# turts and torts can feel on their shells...



## spikethebest (Jul 30, 2008)

I found many sites that note that turtles have feeling in their shells.
I found this at http://www.dem.ri.gov/programs/bnatres/fishwild/pdf/turtles.pdf: "On a side note, it is often thought that turtles do not have feeling in their shells. However, turtles have many nerves in the carapace and the plastron. Because of this misunderstanding, many people unknowingly injure turtles by carving or painting their shells and then releasing them into the wild. If you know someone who harms turtles in this way, relay to them the knowledge that this behavior is actually harmful. Hopefully, it wonÃ‚Â¢t happen again."
I got this at http://www.indianaturtlecare.com/Facts.html: "Turtles have good eyesight, seeing in full color and a strong sense of smell. They have excellent hearing and sense of touch.
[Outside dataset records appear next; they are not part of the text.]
-- ==== Sys2Proof/Tests/Slice0.lean ====
section
/-!
SUPPORT. Tests: the commands that cannot be sent, single steps of the manual's worked examples, and, for every
statement that has hypotheses, states and operands that meet them.
-/

namespace Sys2Proof.Tests

open Sys2Proof Sys2Proof.Machine

/-! ### Helpers -/

/-- The state after a command that is carried out. -/
def after (c : Instr) (s : State) : State :=
  match exec c s with
  | .next t => t
  | .fault _ => s
  | .refused _ => s

/-- Power-on with the rig changed. -/
def rigged (f : Rig → Rig) : State := State.reset.onRig f

/-- The receiver in LOCKED at an aligned frame. -/
def locked : State :=
  { State.reset with
    trunk := { Trunk.reset with lock := .locked, handsWord := true }
    clock := { Clock.reset with source := .trunk, seconds := 10000, frameCount := 12000 } }

/-- The status of the last reply queued. -/
def lastStatus (s : State) : Option Status :=
  match s.rig.egress.queue.getLast? with
  | some (.reply _ _ _ st _) => some st
  | _ => none

/-! ### Commands that cannot be sent: every check refuses an ill-formed term -/

/-- A value one above a one-word field, and one above a wide field. -/
def big : Nat := 1073741824
def huge : Nat := 4294967296

def plainEntry : EntryFields :=
  { tag := 1, cart := 0, mode := 0, startTime := none, gain := none, fadeMs := none, segueOverride := none }

theorem test_illFormed_clockAndMix : ([
    .timeReached big,
    .timeSet 0 big,
    .routeSet 0 big 0 0 0 0 0 0 0,
    .routeSet 0 0 big 0 0 0 0 0 0,
    .routeSet 0 0 0 big 0 0 0 0 0,
    .routeSet 0 0 0 0 big 0 0 0 0,
    .routeSet 0 0 0 0 0 big 0 0 0,
    .routeSet 0 0 0 0 0 0 big 0 0,
    .routeSet 0 0 0 0 0 0 0 big 0,
    .routeSet 0 0 0 0 0 0 0 0 big,
    .routeGain 0 big 0 0,
    .routeGain 0 0 big 0,
    .routeGain 0 0 0 big,
    .routeClear 0 big 0,
    .routeClear 0 0 big,
    .routeRead 0 big,
    .duckSet 0 big 0 0 0 0,
    .duckSet 0 0 big 0 0 0,
    .duckSet 0 0 0 big 0 0,
    .duckSet 0 0 0 0 big 0,
    .duckSet 0 0 0 0 0 big,
    .outmapSet 0 [(big, 0)],
    .outmapSet 0 [(0, big)],
    .outmapSet 0 (List.replicate 32 (0, 0))] : List Instr).all (fun i => !i.wellFormed) = true := by
  decide

theorem test_illFormed_storeAndDecks : ([
    .regionSet 0 big 0 0,
    .regionSet 0 0 big 0,
    .regionSet 0 0 0 big,
    .cartDefine 0 big 0 0 0 0,
    .cartDefine 0 0 big 0 0 0,
    .cartDefine 0 0 0 big 0 0,
    .cartDefine 0 0 0 0 big 0,
    .cartDefine 0 0 0 0 0 big,
    .cartDelete 0 big,
    .cartMarks 0 big 0 0 none none,
    .cartMarks 0 0 huge 0 none none,
    .cartMarks 0 0 0 huge none none,
    .cartMarks 0 0 0 0 (some huge) none,
    .cartMarks 0 0 0 0 none (some huge),
    .cartRecord 0 big 0 0,
    .cartRecord 0 0 big 0,
    .cartRecord 0 0 0 big,
    .cartRecordStop 0 big,
    .cartRead 0 big,
    .deckStart 0 big,
    .deckFade 0 big,
    .deckCut 0 big,
    .deckPause 0 big,
    .deckResume 0 big,
    .deckRead 0 big] : List Instr).all (fun i => !i.wellFormed) = true := by
  decide
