-- ==== Sys2Proof/Config.lean ====
section
/-!
DEFINITION. What is fixed for a run: the constants of R5 and the format table, which U1 and U3 have a model carry as
configuration with the spec's values as defaults, and the parameters the spec leaves OPEN (R6). The state record carries
them and no operation writes them (R35, R36, log 1).
-/
namespace Sys2Proof

/-- The three formats of the lookup table (R71). -/
inductive FormatKind where
  | corp1000
  | w26
  | w32
  deriving DecidableEq, Repr

/-- One row of the format lookup table: `len`, `fs`, `fe`, `cs`, `ce` (R77); the ranges are half-open. -/
structure FormatRow where
  kind : FormatKind
  len : Nat
  fs : Nat
  fe : Nat
  cs : Nat
  ce : Nat
  deriving DecidableEq, Repr

/-- The parameters of the block. -/
structure Config where
  /-- `CAP`, the reader capacity ceiling: 0, 1, 2 or 3, where 0 encodes unbounded (R5). -/
  cap : Fin 4
  /-- `N_CH`, the channel count of a physical realisation; `none` is the abstract machine, which has no such
  bound (R6). -/
  physicalChannels : Option Nat
  /-- The format lookup table (R71): its default is `formatTable` of Decode.lean. -/
  formats : List FormatRow
  /-- `MAX_BITS` of R5, the capacity of a channel's frame buffer, in the width of `bitCount` (R7). -/
  maxBits : BitCount := 100#7
  /-- `WAIT` of R5, the value the inactivity counter is reloaded with, in the width of that counter (R7). -/
  wait : Countdown := 3000#12
  deriving DecidableEq, Repr

end Sys2Proof
end

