-- ==== Sys2Proof/Laws/PerInstr.lean ====
section
/-!
SUPPORT. The family `EncodingForm`: what encoding each row of the table has (R81): a frame row a bit string of the row's
length on its channel, an operation row a 3-bit code, a micro-operation none.
-/
namespace Sys2Proof.Laws.EncodingForm

/-- The encoding is the row's. -/
def Statement : Instr → Prop
  | .corp1000 ch x f k => ∃ bits, encode (.corp1000 ch x f k) = some (.frame ch bits) ∧ bits.length = 35
  | .w26 ch x f k => ∃ bits, encode (.w26 ch x f k) = some (.frame ch bits) ∧ bits.length = 26
  | .w32 ch x f k => ∃ bits, encode (.w32 ch x f k) = some (.frame ch bits) ∧ bits.length = 32
  | .unsupported ch frame => encode (.unsupported ch frame) = some (.frame ch frame)
  | .nop => ∃ w, encode .nop = some (.op w) ∧ w.op = 0#3
  | .edge0 c => ∃ w, encode (.edge0 c) = some (.op w) ∧ w.op = 1#3 ∧ w.ch = c
  | .edge1 c => ∃ w, encode (.edge1 c) = some (.op w) ∧ w.op = 2#3 ∧ w.ch = c
  | .poll => ∃ w, encode .poll = some (.op w) ∧ w.op = 3#3
  | .reg l0 l1 cb => ∃ w, encode (.reg l0 l1 cb) = some (.op w) ∧ w.op = 4#3 ∧ w.regLine0 = l0 ∧ w.regLine1 = l1 ∧
      w.regCb = cb
  | .reserved5 => ∃ w, encode .reserved5 = some (.op w) ∧ w.op = 5#3
  | .reserved6 => ∃ w, encode .reserved6 = some (.op w) ∧ w.op = 6#3
  | .reserved7 => ∃ w, encode .reserved7 = some (.op w) ∧ w.op = 7#3
  | .scan c => encode (.scan c) = none
  | .decode c => encode (.decode c) = none

theorem corp1000 (ch : Nat) (x : BitVec 3) (f : BitVec 12) (k : BitVec 20) : Statement (.corp1000 ch x f k) :=
  ⟨corp1000Bits x f k, rfl, by simp [corp1000Bits, length_fieldBits]⟩
theorem w26 (ch : Nat) (x : BitVec 2) (f : BitVec 8) (k : BitVec 16) : Statement (.w26 ch x f k) :=
  ⟨w26Bits x f k, rfl, by simp [w26Bits, length_fieldBits]⟩
theorem w32 (ch : Nat) (x : BitVec 4) (f : BitVec 12) (k : BitVec 16) : Statement (.w32 ch x f k) :=
  ⟨w32Bits x f k, rfl, by simp [w32Bits, length_fieldBits]⟩
theorem unsupported (ch : Nat) (frame : List Bool) : Statement (.unsupported ch frame) := rfl
theorem nop : Statement .nop := ⟨_, rfl, rfl⟩
theorem edge0 (c : Nat) : Statement (.edge0 c) := ⟨_, rfl, rfl, rfl⟩
theorem edge1 (c : Nat) : Statement (.edge1 c) := ⟨_, rfl, rfl, rfl⟩
theorem poll : Statement .poll := ⟨_, rfl, rfl⟩
theorem reg (l0 l1 : LineId) (cb : Bool) : Statement (.reg l0 l1 cb) := ⟨_, rfl, rfl, rfl, rfl, rfl⟩
theorem reserved5 : Statement .reserved5 := ⟨_, rfl, rfl⟩
theorem reserved6 : Statement .reserved6 := ⟨_, rfl, rfl⟩
theorem reserved7 : Statement .reserved7 := ⟨_, rfl, rfl⟩
theorem scan (c : Nat) : Statement (.scan c) := rfl
theorem decode (c : Nat) : Statement (.decode c) := rfl

end Sys2Proof.Laws.EncodingForm
end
Their shells have feeling due to nerve endings."


----------



## sushisurf13 (Jul 30, 2008)

I fully agree. All of my torts respond to the slightest touch. I am convinced that the have as feeling on their shell as their skin. SO GIVE YOUR TORTS A GOOD BACK SCRATCH ONCE IN A WHILE. They love it!


----------



## ArkansasKelly (Jul 30, 2008)

I also agree that torts are have sensitive shells. Mine do a little tort dance when I rub them.

ARKelly


----------



## Madkins007 (Aug 2, 2008)

Anyone know how many nerve endings they have in the outer part of the shell? According to Thompson's 'Anatomy of the Tortoise', there are some nerves that end in the actual bone of the shell, but I cannot find any reference to any nerves between the bone and scutes. 

The nerves in and under the bones would certainly carry vibrations nicely but a lack of nerves closer to the surface would explain why they don't seem to mind rubbing their shells against things in ways that seem like they would really bother us.

On a different note, I am not sure I would trust Indiana Turtle Care's fact list as a scientific document, re: hearing, etc. 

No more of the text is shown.